For the provided multilingual training method, we simply use a closely related high-resource language as a transfer language. However, it is likely that data from other languages would be helpful as well. Lin et al. [7] has done a systematic study of choosing transfer languages for NLP tasks. There are also methods designed to choose multilingual data for specific NLP tasks [8].

Better Word Representation or Segmentation

Vocabulary differences between the low-resource language and its related high-resource language is an important bottleneck for multilingual transfer. Wang et al [9] propose a character-aware embedding method for multilingual training. For morphological rich languages, such as Turkish and Azerbaijani, it is also useful to use the morphology information in word representations [10].

Recently, several approaches are proposed to improve the word segmentation for standard NMT models [11, 12]. It is possible that these improvements would be helpful for multilingual NMT as well.

Better Modeling

You can also improve the NMT architecture or optimization to better model data from multiple languages. Wang et al. [13] propose three strategies to improve one-to-many translation, including better initialization and language-specific embedding. Zhang et. [14] propose adding language-aware modules in the NMT model.

Efficient Finetuning

While pretrained multilingual models are generally more data-efficient efficient than bilingual models trained from scratch, they are still relatively data-hungry and can result in poor performance in extremely low-resource settings. Recently several approaches have been proposed to improve both data and parameter efficiency of pretrained machine translation models.

Adapter finetuning [15] is a general method that introduces a new small set of parameters to the model when finetuning, leaving the original parameters fixed. Adapter finetuning has been shown to improve the performance of multilingual models when finetuning in new languages [16].

Prefix-tuning [17] is an alternative finetuning paradigm that adds a parametrized prefix to inputs (embeddings) to the model and trains these prefixes, leaving the original model parameters fixed.

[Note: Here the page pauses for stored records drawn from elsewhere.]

-- ==== Sys2Proof/Machine/Sched.lean ====
section
/-! DEFINITION. Inside a core (14 R315–R320, 01 R46–R48): which slots are ready, the picker, swaps and joins, the forming
of slots from pallets, and the waits that end by themselves. Each event has no effect when it is not due (log 12). -/

namespace Sys2Proof.Machine

/-! ### Readiness (R315) -/

def slotThreads (s : State) (x : Slot) : List Thread := x.uids.filterMap s.thread?

/-- The word at an address, if it can be read, with nothing changed. -/
def peekWord (s : State) (core vf : Nat) (a : DWord) : Option (BitVec 128) :=
  match (fetchWord s core vf a).1 with
  | .ok w => some w
  | .error _ => none

/-- The fields of the word a thread stands at. -/
def nextFields (s : State) (core : Nat) (t : Thread) : Option Fields :=
  if (Header.of t.hword).length ≤ t.idx then none
  else (peekWord s core (vfOf s t.lid) (t.hdr + 8 + BitVec.ofNat 64 (16 * t.idx))).map Fields.unpack

/-- Is this mark on a register or predicate that the word touches (R64), or one that holds its thread whatever the word? A
word that is no instruction (R85) waits for the marks on its guard like any other before it traps (DESIGN CHOICE, log 35). -/
def markOn (f : Fields) (p : Pend) : Bool :=
  match p.due with
  | .fixed _ => false
  | _ =>
    let rs := f.regSrcs ++ f.regDsts
    let ps := f.predSrcs ++ f.predDsts ++ [f.g.g0.toNat, f.g.g1.toNat]
    p.all || p.regs.any (fun w => rs.contains w.1) || p.preds.any fun w => ps.contains w.1
def marked (f : Fields) (t : Thread) : Bool := t.pend.any (markOn f)
/-- A mark that is a long wait (R316). -/
def longMarked (f : Fields) (t : Thread) : Bool := t.pend.any fun p => p.long && markOn f p

/-- R63: the first word of a block waits for every fixed-latency write outstanding. -/
def unlanded (t : Thread) (clk : Nat) : Bool :=
  t.idx == 0 && t.pend.any fun p => match p.due with | .fixed c => decide (clk < c) | _ => false

/-- The counter a command raises (R30). -/
def cmdClass (op : Nat) : Option EngClass :=
  if 0x122 ≤ op && op ≤ 0x125 then some .cp
  else if 0x127 ≤ op && op ≤ 0x12D then some .ga
  else if op = 0x12F || op = 0x130 || op = 0x131 || op = 0x132 || op = 0x134 || op = 0x135 then some .sl
  else if 0x136 ≤ op && op ≤ 0x13B then some .co
  else if op = 0x13C || op = 0x13D then some .mx
  else if op = 0x116 then some .rp
  else if op = 0x117 then some .tr
  else none
def classFull (s : State) (f : Fields) (t : Thread) : Bool :=
  match cmdClass f.op.toNat with
  | some c => guardHolds f.g t && decide (63 ≤ claims s t c)
  | none => false

/-- May the thread's next word issue, its wait apart from the picker? -/
def threadReady (s : State) (core : Nat) (t : Thread) : Bool :=
  t.wait == .none && t.gate.isNone && decide (t.readyAt ≤ s.clock) && !unlanded t s.clock &&
  (match nextFields s core t with
    | some f => !marked f t && !classFull s f t
    | none => decide (t.idx < (Header.of t.hword).length))

/-- The parent of a SPAWN goes on when every active lane's child has joined a pack (05 R117). -/
def spawnWaits (b : Block) (uid : Nat) : Bool := b.spawns.any fun q => q.lanes.contains uid

/-- Threads of a slot that wait for nothing: a thread that waits, or whose round's charge is still to be made, stays in the
slot and is in no course of it (06 R159, log 11). -/
def freeThreads (s : State) (x : Slot) : List Thread :=
  (slotThreads s x).filter fun t => t.wait == .none && t.gate.isNone && !((s.block? t.bid).map fun b => spawnWaits b t.uid).getD false

/-- Which thread's word does a slot whose lanes have come apart run first? The one that issued longest ago, then the lower
sr.tid (DESIGN CHOICE, log 11). -/
def runsBefore (t u : Thread) : Bool := decide (t.lastIssue < u.lastIssue) || (t.lastIssue == u.lastIssue && decide (t.tid ≤ u.tid))

def sameWord (t u : Thread) : Bool := t.hdr == u.hdr && t.idx == u.idx

/-- The course that a slot may issue: the free threads at one word, each of them ready. Those of a slot stand at one word,
but for lanes that have waited. -/
def courseOf (s : State) (x : Slot) : List Thread :=
  let free := freeThreads s x
  let group (t : Thread) : List Thread := free.filter (sameWord t)
  (((free.mergeSort runsBefore).map group).find? fun g => g.all (threadReady s x.core)).getD []

/-- R315. A slot in the middle of a swap is not ready. -/
def slotReady (s : State) (x : Slot) : Bool :=
  decide (x.busy ≤ s.clock) && !x.leave &&
  (match courseOf s x with
    | [] => false
    | t :: _ => ((s.block? t.bid).map fun b => b.res == .resident).getD false)

/-- A long wait of R316 keeps the slot from being ready. -/
def longWait (s : State) (x : Slot) : Bool :=
  (slotThreads s x).any fun t =>
    t.wait != .none || ((nextFields s x.core t).map fun f => longMarked f t).getD false

/-- A sequencer starts in the clock in which the first thread of its block becomes ready (09 R233). -/
def sequencerStartDue (s : State) (bid : Nat) : Bool :=
  match (s.block? bid).bind Block.stream with
  | some x =>
    !x.started && !x.stopped &&
      s.slots.any fun y => slotReady s y && (slotThreads s y).any fun t => t.bid == bid
  | none => false
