/-- Function 0's own entry is also its entry of the function table. -/
def regOff (vf off : Nat) : Nat := if vf = 0 && off < 128 then 0x10000 + off else off

/-- What the write of a word with a behaviour of its own does besides. -/
def writeEffect (s : State) (vf off : Nat) (val : DWord) : State :=
  if 0x1000 ≤ off && off < 0x1400 && off % 64 = 16 then
    (if val.getLsbD 0 then enableQueue s vf ((off - 0x1000) / 64) else disableQueue s vf ((off - 0x1000) / 64))
  else if vf ≠ 0 then s
  else if off = 0x2000 then (if val.getLsbD 31 then restartBoot s else s)
  else if 0x10000 ≤ off && off < 0x10000 + 97 * 128 && off % 128 = 0 then startTransition s ((off - 0x10000) / 128)
  else if off = 0x20018 then (if val.getLsbD 0 then startService s else s)
  else if 0x30000 ≤ off && off < 0x30068 && off % 8 = 0 then
    (List.range 8).foldl (fun s k => commandIsland s (off - 0x30000 + k) (bitsN val.toNat (8 * k) 8)) s
  else s

/-- A write of the host to BAR0 of a function; in minimal mode only the boot status takes one. -/
def writeRegister (s : State) (vf off : Nat) (val : DWord) : State :=
  let off := regOff vf off
  match s.boot with
  | .up =>
    let mask := writeMask s vf off
    let s := if mask = 0 then s else setBarWord s vf off (mergeWord (barWord s vf off) val mask)
    writeEffect s vf off val
  | .minimal => if vf = 0 && off = 0x2000 then writeEffect s vf off val else s
  | _ => s

/-- The word of BAR0 that a read at an offset gives; zero where nothing is listed. A virtual function shows its own entry of
the function table. -/
def readRegister (s : State) (vf off : Nat) : DWord :=
  match s.boot with
  | .up => if off < 128 then barWord s 0 (0x10000 + 128 * vf + off) else if vf ≠ 0 && 0x1400 ≤ off then 0 else barWord s vf off
  | .minimal => if vf = 0 && off = 0x2000 then barWord s 0 off else 0
  | _ => 0

/-! ### Configuration and BAR requests on the host's links (R361) -/

def readConfig (s : State) (r : CfgReg) : DWord :=
  match r with
  | .totalVfs => 96
  | .firstVfOffset => 1
  | .vfStride => 1
  | .numVfs => BitVec.ofNat 64 s.numVfs
  | .deviceControl2 => if s.atomicOps then 0x40 else 0
/-- In minimal mode NumVFs is held at 0 (R379). -/
def writeConfig (s : State) (r : CfgReg) (val : DWord) : State :=
  match r with
  | .numVfs => if s.boot == .up && decide (val.toNat ≤ 96) then { s with numVfs := val.toNat } else s
  | .deviceControl2 => { s with atomicOps := val.getLsbD 6 }
  | _ => s

/-- Either link may carry a request; it is completed on the link that carried it (log 88). -/
def hostRequest (s : State) (link : Nat) (r : HostReq) : State :=
  if !s.links.contains link then s
  else
    match r with
    | .barRead vf off => send s (.completion link (if vf ≤ 96 then readRegister s vf off else 0))
    | .barWrite vf off val => send (if vf ≤ 96 then writeRegister s vf off val else s) (.completion link 0)
    | .cfgRead r => send s (.completion link (readConfig s r))
    | .cfgWrite r val => send (writeConfig s r val) (.completion link 0)

def execRegisterWrite (vf off : Nat) (val : DWord) (s : State) : Host.Outcome State Fault Refusal :=
  if 96 < vf then .next s else done (writeRegister s vf off val)

end Sys2Proof.Machine
end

Prefix-tuning can be even more parameter and data-efficient than adapter finetuning [18], but little research has been done in applying prefix-tuning to machine translation.

Other Approaches

There are many potential directions for improving multilingual training and finetuning. We encourage you to do more literature research, and even come up with your own method!

Grading

Write and submit a report (max 3 pages) describing and analyzing the results. The report should be written in the ACL Style

  1. Basic Requirement: Reproduce the results with the bilingual baselines and with either your trained-from-scratch multilingual model OR finetuned pretrained multilingual model. To account for variance in experiments, a drop of 0.5 BLEU or 0.05 COMET are acceptable. This will earn you a passing B grade.
  2. Analyze multilingual (pre-)training: Try to understand how multilingual pre-training helps the performance on the low-resource languages. For example, does multilinguality help more from or to English? Does performance drop for any particular type of source sentences. Any interesting phenomena is accepted so be creative! This will earn you a B+ grade.
  3. Implement at least one pre-existing method to try to improve multilingual transfer: Compare the performance of the implemented method with the baselines, clearly documenting results and analysing why it does or does not work. This will earn you a A- grade.
  4. Implement several methods to improve multilingual transfer: For example, you can implement multiple pre-existing methods or one pre-existing method and one novel method. Compare the performance with the baselines, clearly documenting results and analysing why it does or does not work. This will earn you a A or A+ for particularly extensive or interesting improvements and analysis.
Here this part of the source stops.